## Dataset records
/-- Major code 3 of formats W and L (R55). -/
def decodeMaj3 (long : Bool) (la : BitVec 4) (mn f g : Nat) : Dec :=
  let l := la != 0
  let imm : BitVec 32 := BitVec.ofNat 32 g
  match mn with
  | 0 => onlyL long (check (f != 0) false l (.pushi32 imm))
  | 1 => onlyL long (check (bits f 1 15 != 0) false l (.pushw (bits f 0 1 == 1) imm))
  | 2 => onlyW long (match CvtTy.ofCode (bits f 0 4), CvtTy.ofCode (bits f 4 4), Rnd.ofCode (bits f 8 3) with
      | some a, some b, some r => check (bits f 12 4 != 0) (a == b || (bits f 11 1 == 1 && b.isFloat)) l (.cvt a b r (bits f 11 1 == 1))
      | _, _, _ => check (bits f 12 4 != 0) true l .nop)
  | 4 => onlyW long (check (bits f 15 1 != 0 || bits f 10 5 != 0 || bits f 5 5 != 0) false l (.qntHse2 (fSa f)))
  | 5 => onlyW long (check (bits f 15 1 != 0 || bits f 10 5 != 0 || bits f 5 5 != 0) false l (.qntHse4 (fSa f)))
  | 6 => onlyW long (check (bits f 15 1 != 0 || bits f 10 5 != 0 || bits f 5 5 != 0) false l (.qntHse7 (fSa f)))
  | 8 => onlyW long (check (bits f 15 1 != 0 || bits f 10 5 != 0 || bits f 5 5 != 0) false false (.dqntHse2 la (fSa f)))
  | 9 => onlyW long (check (bits f 15 1 != 0 || bits f 10 5 != 0 || bits f 5 5 != 0) false false (.dqntHse4 la (fSa f)))
  | 10 => onlyW long (check (bits f 15 1 != 0 || bits f 10 5 != 0 || bits f 5 5 != 0) false false (.dqntHse7 la (fSa f)))
  | _ => .bad .unassigned

/-- Major code 4 of formats W and L (R55). -/
def decodeMaj4 (long : Bool) (la : BitVec 4) (mn f g : Nat) : Dec :=
  let l := la != 0
  let imm : BitVec 32 := BitVec.ofNat 32 g
  let off : BitVec 16 := BitVec.ofNat 16 f
  match mn with
  | 0 => if long then check (f != 0) false l (.brL imm) else check false false l (.brW off)
  | _ => match BrCond.ofCode mn with
    | none => .bad .unassigned
    | some c => if long then check (f != 0) false l (.brcL c imm) else check false false l (.brcW c off)

/-- Major code 5 of formats W and L (R55). -/
def decodeMaj5 (long : Bool) (la : BitVec 4) (mn f g : Nat) : Dec :=
  let l := la != 0
  let imm : BitVec 32 := BitVec.ofNat 32 g
  let off : BitVec 16 := BitVec.ofNat 16 f
  match mn with
  | 0 => onlyW long (check (bits f 15 1 != 0 || bits f 10 5 != 0 || bits f 5 5 != 0) false l (.jmps (fSa f)))
  | 1 => if long then check (f != 0) false l (.callL imm) else check false false l (.callW off)
  | 2 => onlyW long (check (bits f 15 1 != 0 || bits f 10 5 != 0 || bits f 5 5 != 0) false l (.calls (fSa f)))
  | _ => .bad .unassigned

/-- Major code 6 of formats W and L (R55). -/
def decodeMaj6 (long : Bool) (la : BitVec 4) (mn f g : Nat) : Dec :=
  let l := la != 0
  let imm : BitVec 32 := BitVec.ofNat 32 g
  let off : BitVec 16 := BitVec.ofNat 16 f
  match mn with
  | 0 => onlyL long (check false false l (.split off imm))
  | _ => .bad .unassigned

/-- Major code 7 of formats W and L (R55). -/
def decodeMaj7 (long : Bool) (la : BitVec 4) (mn f g : Nat) : Dec :=
  let l := la != 0
  let imm : BitVec 32 := BitVec.ofNat 32 g
  let off : BitVec 16 := BitVec.ofNat 16 f
  match mn with
  | 0 => onlyL long (check false (decide (imm.toInt < 4)) l (.loop off imm))
  | 1 => onlyL long (check (bits f 5 11 != 0) (decide (imm.toInt < 4)) l (.loops (fSa f) imm))
  | _ => .bad .unassigned

/-- Major code 8 of formats W and L (R55). -/
def decodeMaj8 (long : Bool) (la : BitVec 4) (mn f g : Nat) : Dec :=
  let l := la != 0
  let imm : BitVec 32 := BitVec.ofNat 32 g
  match mn with
  | 0 => onlyL long (check (f != 0) (!fmtLegal imm) l (.fmtImm imm))
  | 1 => onlyW long (check (bits f 15 1 != 0 || bits f 10 5 != 0 || bits f 5 5 != 0) false l (.fmtReg (fSa f)))
  | _ => .bad .unassigned

/-- Major code 9 of formats W and L (R55). -/
def decodeMaj9 (long : Bool) (la : BitVec 4) (mn f g : Nat) : Dec :=
  let l := la != 0
  match mn with
  | 0 => onlyW long (check (bits f 15 1 != 0 || bits f 10 5 != 0 || bits f 5 5 != 0) false l (.timerV (fSa f)))
  | 1 => onlyW long (check (bits f 15 1 != 0 || bits f 10 5 != 0 || bits f 5 5 != 0) false l (.timerG (fSa f)))
  | _ => .bad .unassigned

/-- Major code 10 of formats W and L (R55). -/
def decodeMaj10 (long : Bool) (la : BitVec 4) (mn f g : Nat) : Dec :=
  let l := la != 0
  match mn with
  | 15 => onlyW long (check (bits f 15 1 != 0 || bits f 5 5 != 0 || bits f 0 5 != 0) false l (.readl (fSd f)))
  | _ => match RedOp.ofCode mn with
    | none => .bad .unassigned
    | some o => onlyW long (check (bits f 0 10 != 0) false false (.reduce la o (bits f 15 1 == 1) (fSd f)))

/-- Major code 11 of formats W and L (R55). -/
def decodeMaj11 (long : Bool) (la : BitVec 4) (mn f g : Nat) : Dec :=
  match mn with
  | _ => match RedOp.ofCode mn with
    | none => .bad .unassigned
    | some o => onlyW long (check (bits f 0 15 != 0) false false (.scan la o (bits f 15 1 == 1)))

/-- Major code 16 of formats W and L (R55). -/
def decodeMaj16 (long : Bool) (la : BitVec 4) (mn f g : Nat) : Dec :=
  let imm : BitVec 32 := BitVec.ofNat 32 g
  match mn with
  | _ => match Width.ofCode mn with
    | none => .bad .unassigned
    | some w => if long then check (bits f 7 9 != 0) false false (.ldL la w (fScale f) (fSa f) imm) else check (bits f 7 9 != 0) false false (.ldW la w (fScale f) (fSa f))

/-- Major code 17 of formats W and L (R55). -/
def decodeMaj17 (long : Bool) (la : BitVec 4) (mn f g : Nat) : Dec :=
  let l := la != 0
  let imm : BitVec 32 := BitVec.ofNat 32 g
  match mn with
  | _ => match Width.ofCode mn with
    | none => .bad .unassigned
    | some w => if long then check (bits f 7 9 != 0) false l (.stL w (fScale f) (fSa f) imm) else check (bits f 7 9 != 0) false l (.stW w (fScale f) (fSa f))

/-- Major code 18 of formats W and L (R55). -/
def decodeMaj18 (long : Bool) (la : BitVec 4) (mn f g : Nat) : Dec :=
  let l := la != 0
  let imm : BitVec 32 := BitVec.ofNat 32 g
  match mn with
  | _ => match Width.ofCode mn, (if 8 ≤ mn then Width.ofCode (mn - 8) else none) with
    | some w, _ => if long then check (f != 0) false false (.ldaL la w imm) else check (f != 0) false false (.ldaW la w)
    | none, some w => if long then check (f != 0) false l (.staL w imm) else check (f != 0) false l (.staW w)
    | none, none => .bad .unassigned

/-- Major code 19 of formats W and L (R55). -/
def decodeMaj19 (long : Bool) (la : BitVec 4) (mn f g : Nat) : Dec :=
  let l := la != 0
  let imm : BitVec 32 := BitVec.ofNat 32 g
  match mn with
  | 0 => if long then check (bits f 7 9 != 0) false false (.ldvL la (fScale f) (fSa f) imm) else check (bits f 7 9 != 0) false false (.ldvW la (fScale f) (fSa f))
  | 1 => if long then check (bits f 7 9 != 0) false l (.stvL (fScale f) (fSa f) imm) else check (bits f 7 9 != 0) false l (.stvW (fScale f) (fSa f))
  | _ => .bad .unassigned

/-- Major code 20 of formats W and L (R55). -/
def decodeMaj20 (long : Bool) (la : BitVec 4) (mn f g : Nat) : Dec :=
  let l := la != 0
  let imm : BitVec 32 := BitVec.ofNat 32 g
  match mn with
  | _ => match LdsForm.ofCode mn, (if 8 ≤ mn then StsForm.ofCode (mn - 8) else none) with
    | some q, _ => if long then check (bits f 7 9 != 0) false false (.ldsL la q (fScale f) (fSa f) imm) else check (bits f 7 9 != 0) false false (.ldsW la q (fScale f) (fSa f))
    | none, some q => if long then check (bits f 7 9 != 0) false l (.stsL q (fScale f) (fSa f) imm) else check (bits f 7 9 != 0) false l (.stsW q (fScale f) (fSa f))
    | none, none => .bad .unassigned

/-- Major code 21 of formats W and L (R55). -/
def decodeMaj21 (long : Bool) (la : BitVec 4) (mn f g : Nat) : Dec :=
  let l := la != 0
  let imm : BitVec 32 := BitVec.ofNat 32 g
  match mn with
  | _ => match ScatTy.ofCode mn with
    | none => .bad .unassigned
    | some t => if long then check (bits f 7 9 != 0) false l (.scataddL t (fScale f) (fSa f) imm) else check (bits f 7 9 != 0) false l (.scataddW t (fScale f) (fSa f))

/-- Major code 22 of formats W and L (R55). -/
def decodeMaj22 (long : Bool) (la : BitVec 4) (mn f g : Nat) : Dec :=
  let imm : BitVec 32 := BitVec.ofNat 32 g
  match mn with
  | _ => match AtomOp.ofCode mn, MemOrder.ofCode (bits f 10 2) with
    | some o, some q => checkO (Scope.ofCode (bits f 7 3)) (bits f 12 4 != 0) false false
        (fun s => if long then .atomL la o q s (fScale f) (fSa f) imm else .atomW la o q s (fScale f) (fSa f))
    | _, _ => .bad .unassigned

/-- Major code 23 of formats W and L (R55). -/
def decodeMaj23 (long : Bool) (la : BitVec 4) (mn f g : Nat) : Dec :=
  let l := la != 0
  match mn with
  | 0 => onlyW long (check (bits f 15 1 != 0 || bits f 10 5 != 0 || bits f 5 5 != 0) false l (.acq (fSa f)))
  | 1 => onlyW long (check (bits f 15 1 != 0 || bits f 10 5 != 0 || bits f 5 5 != 0) false l (.rel (fSa f)))
  | 2 => onlyW long (checkO (Scope.ofCode (bits f 7 3)) (bits f 10 6 != 0 || bits f 0 7 != 0) false l .fenceAcq)
  | 3 => onlyW long (checkO (Scope.ofCode (bits f 7 3)) (bits f 10 6 != 0 || bits f 0 7 != 0) false l .fenceRel)
  | 4 => onlyW long (checkO (Scope.ofCode (bits f 7 3)) (bits f 10 6 != 0 || bits f 0 7 != 0) false l .fenceFull)
  | 5 => onlyW long (check (bits f 15 1 != 0 || bits f 10 5 != 0) false l (.bind (fSa f) (fSb f)))
  | 6 => onlyW long (check (bits f 15 1 != 0 || bits f 10 5 != 0 || bits f 5 5 != 0) false l (.unbind (fSa f)))
  | 7 => onlyW long (check (bits f 15 1 != 0 || bits f 10 5 != 0 || bits f 5 5 != 0) false l (.waitv (fSa f)))
  | _ => .bad .unassigned

/-- Major code 24 of formats W and L (R55). -/
def decodeMaj24 (long : Bool) (la : BitVec 4) (mn f g : Nat) : Dec :=
  let l := la != 0
  match mn with
  | 0 => onlyW long (check (bits f 15 1 != 0 || bits f 10 5 != 0 || bits f 5 5 != 0) false l (.barArrive (fSa f)))
  | 1 => onlyW long (check (bits f 15 1 != 0 || bits f 10 5 != 0 || bits f 5 5 != 0) false l (.barWait (fSa f)))
  | 2 => onlyW long (check (bits f 15 1 != 0 || bits f 10 5 != 0 || bits f 5 5 != 0) false l (.barSync (fSa f)))
  | 4 => onlyW long (check (bits f 4 12 != 0) false l (.nbarQuad (BitVec.ofNat 4 f)))
  | 5 => onlyW long (check (bits f 4 12 != 0) false l (.nbarDie (BitVec.ofNat 4 f)))
  | 6 => onlyW long (check (bits f 4 12 != 0) false l (.nbarPkg (BitVec.ofNat 4 f)))
  | 8 => onlyW long (check (f != 0) false l .gbar)
  | _ => .bad .unassigned

/-- Major code 25 of formats W and L (R55). -/
def decodeMaj25 (long : Bool) (la : BitVec 4) (mn f g : Nat) : Dec :=
  let l := la != 0
  match mn with
  | _ => match CopyKind.ofCode mn with
    | none => .bad .unassigned
    | some c => onlyW long (check false false l (.copy c (bits f 15 1 == 1) (fSd f) (fSa f) (fSb f)))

## Work order
Out of the data above, give again only the lines starting at the one holding "f 11 1 == 1))" and ending at the one holding "(.dqntHse7 la (fSa f)))", unchanged.

## Task answer
      | some a, some b, some r => check (bits f 12 4 != 0) (a == b || (bits f 11 1 == 1 && b.isFloat)) l (.cvt a b r (bits f 11 1 == 1))
      | _, _, _ => check (bits f 12 4 != 0) true l .nop)
  | 4 => onlyW long (check (bits f 15 1 != 0 || bits f 10 5 != 0 || bits f 5 5 != 0) false l (.qntHse2 (fSa f)))
  | 5 => onlyW long (check (bits f 15 1 != 0 || bits f 10 5 != 0 || bits f 5 5 != 0) false l (.qntHse4 (fSa f)))
  | 6 => onlyW long (check (bits f 15 1 != 0 || bits f 10 5 != 0 || bits f 5 5 != 0) false l (.qntHse7 (fSa f)))
  | 8 => onlyW long (check (bits f 15 1 != 0 || bits f 10 5 != 0 || bits f 5 5 != 0) false false (.dqntHse2 la (fSa f)))
  | 9 => onlyW long (check (bits f 15 1 != 0 || bits f 10 5 != 0 || bits f 5 5 != 0) false false (.dqntHse4 la (fSa f)))
  | 10 => onlyW long (check (bits f 15 1 != 0 || bits f 10 5 != 0 || bits f 5 5 != 0) false false (.dqntHse7 la (fSa f)))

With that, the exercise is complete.